* **Problem requirements**:
Working from the records below, repeat exactly the lines starting at the line that contains "theorem test_wf_lda_has_no_zeroPageY : wellFormed" and ending at the line that contains "theorem test_wf_ora_is_immediate_only : wellFormed", inclusive.

[Stored items]
● ● ● ● ● ● ●
-- ==== Sys2Proof/Tests/Slice0.lean ====
section
/-!
SUPPORT. The model's own tests: the WellFormed smoke, decoding against words written out from
30_encoding.md, one step or call per instruction with the results of 95_test_vectors.md, and a
witness for the hypotheses of every statement that has some.
-/

namespace Sys2Proof.Tests

open Sys2Proof.Machine

/-- After Reset, code at 0xFFFC and data bytes, as the host installs them (95_test_vectors.md). -/
def loaded (code : List Byte) (data : List (Word × Byte)) : State :=
  writeAll (State.reset.writeBytes 0xFFFC code) data

/-- What a vector's end state lists. -/
structure Seen where
  a : Byte
  x : Byte
  y : Byte
  pc : Word
  sp : Word
  z : Bool
  n : Bool
  result : Option Result
  deriving DecidableEq, Repr

def seen : Host.Outcome State Fault Refusal → Option Seen
  | .next s => some ⟨s.a, s.x, s.y, s.pc, s.sp, s.z, s.n, s.result⟩
  | .fault _ => none
  | .refused _ => none

/-- A byte of the next state. -/
def byteAfter (addr : Word) : Host.Outcome State Fault Refusal → Option Byte
  | .next s => some (s.readByte addr)
  | .fault _ => none
  | .refused _ => none

/-- The latch of the next state. -/
def latchAfter : Host.Outcome State Fault Refusal → Option (Byte × Word)
  | .next s => s.latch
  | .fault _ => none
  | .refused _ => none

/-! WellFormed: an ill-formed triple for each check -/

theorem test_wf_lda_has_no_zeroPageY : wellFormed .lda .zeroPageY 0x10 = false := by decide
theorem test_wf_ldx_is_not_indexed_by_x : wellFormed .ldx .zeroPageX 0x10 = false := by decide
theorem test_wf_ldy_is_not_indexed_by_y : wellFormed .ldy .absoluteY 0x10 = false := by decide
theorem test_wf_ora_is_immediate_only : wellFormed .ora .zeroPage 0x10 = false := by decide
theorem test_wf_jsr_is_absolute_only : wellFormed .jsr .indirectIndexedY 0x10 = false := by decide
theorem test_wf_imm8_is_a_byte : wellFormed .lda .immediate 256 = false := by decide
theorem test_wf_abs16_is_a_word : wellFormed .jsr .absolute 65536 = false := by decide
theorem test_wf_largest_operands :
    wellFormed .lda .immediate 255 = true ∧ wellFormed .jsr .absolute 65535 = true := by decide

/-! Decoding: the bytes of 30_encoding.md R61 and R63, written out bit by bit. Each also meets the
fetch hypothesis of its addressing-mode statement. -/

theorem test_decode_ldaImm :
    decode (loaded [0b10101001, 0b10000100] []).fetchBytes = .instr (.ldaImm 0x84) [0x00] := by decide

theorem test_decode_ldaZp :
    decode (loaded [0b10100101, 0b10000100] []).fetchBytes = .instr (.ldaZp 0x84) [0x00] := by decide

theorem test_decode_ldaZpX :
    decode (loaded [0b10110101, 0b10000100] []).fetchBytes = .instr (.ldaZpX 0x84) [0x00] := by decide

theorem test_decode_ldaAbs :
    decode (loaded [0b10101101, 0b00000010, 0b01000100] []).fetchBytes = .instr (.ldaAbs 0x4402) [] := by
  decide

theorem test_decode_ldaAbsX :
    decode (loaded [0b10111101, 0b00000010, 0b01000100] []).fetchBytes = .instr (.ldaAbsX 0x4402) [] := by
  decide

theorem test_decode_ldaAbsY :
    decode (loaded [0b10111001, 0b00000010, 0b01000100] []).fetchBytes = .instr (.ldaAbsY 0x4402) [] := by
  decide

theorem test_decode_ldaIndX :
    decode (loaded [0b10100001, 0b10000100] []).fetchBytes = .instr (.ldaIndX 0x84) [0x00] := by decide

theorem test_decode_ldaIndY :
    decode (loaded [0b10110001, 0b10000100] []).fetchBytes = .instr (.ldaIndY 0x84) [0x00] := by decide

theorem test_decode_ldxImm :
    decode (loaded [0b10100010, 0b10000100] []).fetchBytes = .instr (.ldxImm 0x84) [0x00] := by decide

theorem test_decode_ldxZp :
    decode (loaded [0b10100110, 0b10000100] []).fetchBytes = .instr (.ldxZp 0x84) [0x00] := by decide

theorem test_decode_ldxZpY :
    decode (loaded [0b10110110, 0b10000100] []).fetchBytes = .instr (.ldxZpY 0x84) [0x00] := by decide

theorem test_decode_ldxAbs :
    decode (loaded [0b10101110, 0b00000010, 0b01000100] []).fetchBytes = .instr (.ldxAbs 0x4402) [] := by
  decide

theorem test_decode_ldxAbsY :
    decode (loaded [0b10111110, 0b00000010, 0b01000100] []).fetchBytes = .instr (.ldxAbsY 0x4402) [] := by
  decide

theorem test_decode_ldyImm :
    decode (loaded [0b10100000, 0b10000100] []).fetchBytes = .instr (.ldyImm 0x84) [0x00] := by decide

theorem test_decode_ldyZp :
    decode (loaded [0b10100100, 0b10000100] []).fetchBytes = .instr (.ldyZp 0x84) [0x00] := by decide

theorem test_decode_ldyZpX :
    decode (loaded [0b10110100, 0b10000100] []).fetchBytes = .instr (.ldyZpX 0x84) [0x00] := by decide

theorem test_decode_ldyAbs :
    decode (loaded [0b10101100, 0b00000010, 0b01000100] []).fetchBytes = .instr (.ldyAbs 0x4402) [] := by
  decide

theorem test_decode_ldyAbsX :
    decode (loaded [0b10111100, 0b00000010, 0b01000100] []).fetchBytes = .instr (.ldyAbsX 0x4402) [] := by
  decide

theorem test_decode_oraImm :
    decode (loaded [0b00001001, 0b10000100] []).fetchBytes = .instr (.oraImm 0x84) [0x00] := by decide

theorem test_decode_jsrAbs :
    decode (loaded [0b00100000, 0b00000010, 0b01000100] []).fetchBytes = .instr (.jsrAbs 0x4402) [] := by
  decide

/-- The decoder vectors of 95_test_vectors.md section 2. -/
theorem test_decode_unsupported :
    [0x00, 0x01, 0x05, 0x0D, 0x60, 0xA3, 0xA7, 0xAF, 0xB2, 0xB3, 0xB7, 0xBB, 0xBF, 0xEA, 0xFF].all
      (fun op : Byte => decide (decode [op, 0, 0] = .rejected (.unsupportedOpcode op))) = true := by
  decide

/-- R61: bit 0 of a table word is bit 0 of the opcode; the bytes above `nbits` are 0. -/
theorem test_table_word :
    decodeTableWord 8 0xA9 = some (.ldaImm 0x00) ∧
    decodeTableWord 16 0x84A9 = some (.ldaImm 0x84) ∧
    decodeTableWord 24 0x4402BD = some (.ldaAbsX 0x4402) ∧
    decodeTableWord 8 0x4402BD = some (.ldaAbsX 0x0000) ∧ decodeTableWord 8 0x00 = none := by
  decide

theorem test_step_runs_a_table_word :
    seen (step (State.reset.withFetchWord 16 0x84A9)) =
      some ⟨0x84, 0, 0, 0xFFFE, 0x00FF, false, true, none⟩ := by decide

/-! One Execute per vector of 95_test_vectors.md (the vector's id is the theorem's name) -/

theorem test_LDA_1 :
    seen (execute 2 (loaded [0xA9, 0x00] [])) =
      some ⟨0x00, 0x00, 0x00, 0xFFFE, 0x00FF, true, false, some (.ok 2)⟩ := by decide

theorem test_LDA_3 :
    seen (execute 3 (loaded [0xA5, 0xFF] [(0x00FF, 0x80)])) =
      some ⟨0x80, 0x00, 0x00, 0xFFFE, 0x00FF, false, true, some (.ok 3)⟩ := by decide

theorem test_LDA_4 :
    seen (execute 4 { loaded [0xB5, 0x80] [(0x007F, 0x37)] with x := 0xFF }) =
      some ⟨0x37, 0xFF, 0x00, 0xFFFE, 0x00FF, false, false, some (.ok 4)⟩ := by decide

theorem test_LDA_5 :
    seen (execute 4 { loaded [0xB5, 0xFF] [(0x0000, 0x05)] with x := 0x01 }) =
      some ⟨0x05, 0x01, 0x00, 0xFFFE, 0x00FF, false, false, some (.ok 4)⟩ := by decide

theorem test_LDA_6 :
    seen (execute 4 (loaded [0xAD, 0x02, 0x44] [(0x4402, 0xFF)])) =
      some ⟨0xFF, 0x00, 0x00, 0xFFFF, 0x00FF, false, true, some (.ok 4)⟩ := by decide

theorem test_LDA_7 :
    seen (execute 4 { loaded [0xBD, 0x00, 0x44] [(0x44FF, 0x01)] with x := 0xFF }) =
      some ⟨0x01, 0xFF, 0x00, 0xFFFF, 0x00FF, false, false, some (.ok 4)⟩ := by decide

theorem test_LDA_9 :
    seen (execute 5 { loaded [0xBD, 0xFF, 0xFF] [(0x0000, 0x03)] with x := 0x01 }) =
      some ⟨0x03, 0x01, 0x00, 0xFFFF, 0x00FF, false, false, some (.ok 5)⟩ := by decide

theorem test_LDA_10 :
    seen (execute 5 { loaded [0xB9, 0x80, 0x44] [(0x4500, 0x80)] with y := 0x80 }) =
      some ⟨0x80, 0x00, 0x80, 0xFFFF, 0x00FF, false, true, some (.ok 5)⟩ := by decide

theorem test_LDA_11 :
    seen (execute 4 { loaded [0xB9, 0xFF, 0x44] [(0x44FF, 0x00)] with y := 0x00 }) =
      some ⟨0x00, 0x00, 0x00, 0xFFFF, 0x00FF, true, false, some (.ok 4)⟩ := by decide

theorem test_LDA_13 :
    seen (execute 6 { loaded [0xA1, 0xF0] [(0x0010, 0x34), (0x0011, 0x12), (0x1234, 0x99)] with x := 0x20 }) =
      some ⟨0x99, 0x20, 0x00, 0xFFFE, 0x00FF, false, true, some (.ok 6)⟩ := by decide

theorem test_LDA_14 :
    seen (execute 6 { loaded [0xA1, 0xFF] [(0x00FF, 0x00), (0x0100, 0x30), (0x0000, 0x40), (0x3000, 0x55), (0x4000, 0x66)] with x := 0x00 }) =
      some ⟨0x55, 0x00, 0x00, 0xFFFE, 0x00FF, false, false, some (.ok 6)⟩ := by decide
● ● ● ● ● ● ●
* **Your solution**:
theorem test_wf_lda_has_no_zeroPageY : wellFormed .lda .zeroPageY 0x10 = false := by decide
theorem test_wf_ldx_is_not_indexed_by_x : wellFormed .ldx .zeroPageX 0x10 = false := by decide
theorem test_wf_ldy_is_not_indexed_by_y : wellFormed .ldy .absoluteY 0x10 = false := by decide
theorem test_wf_ora_is_immediate_only : wellFormed .ora .zeroPage 0x10 = false := by decide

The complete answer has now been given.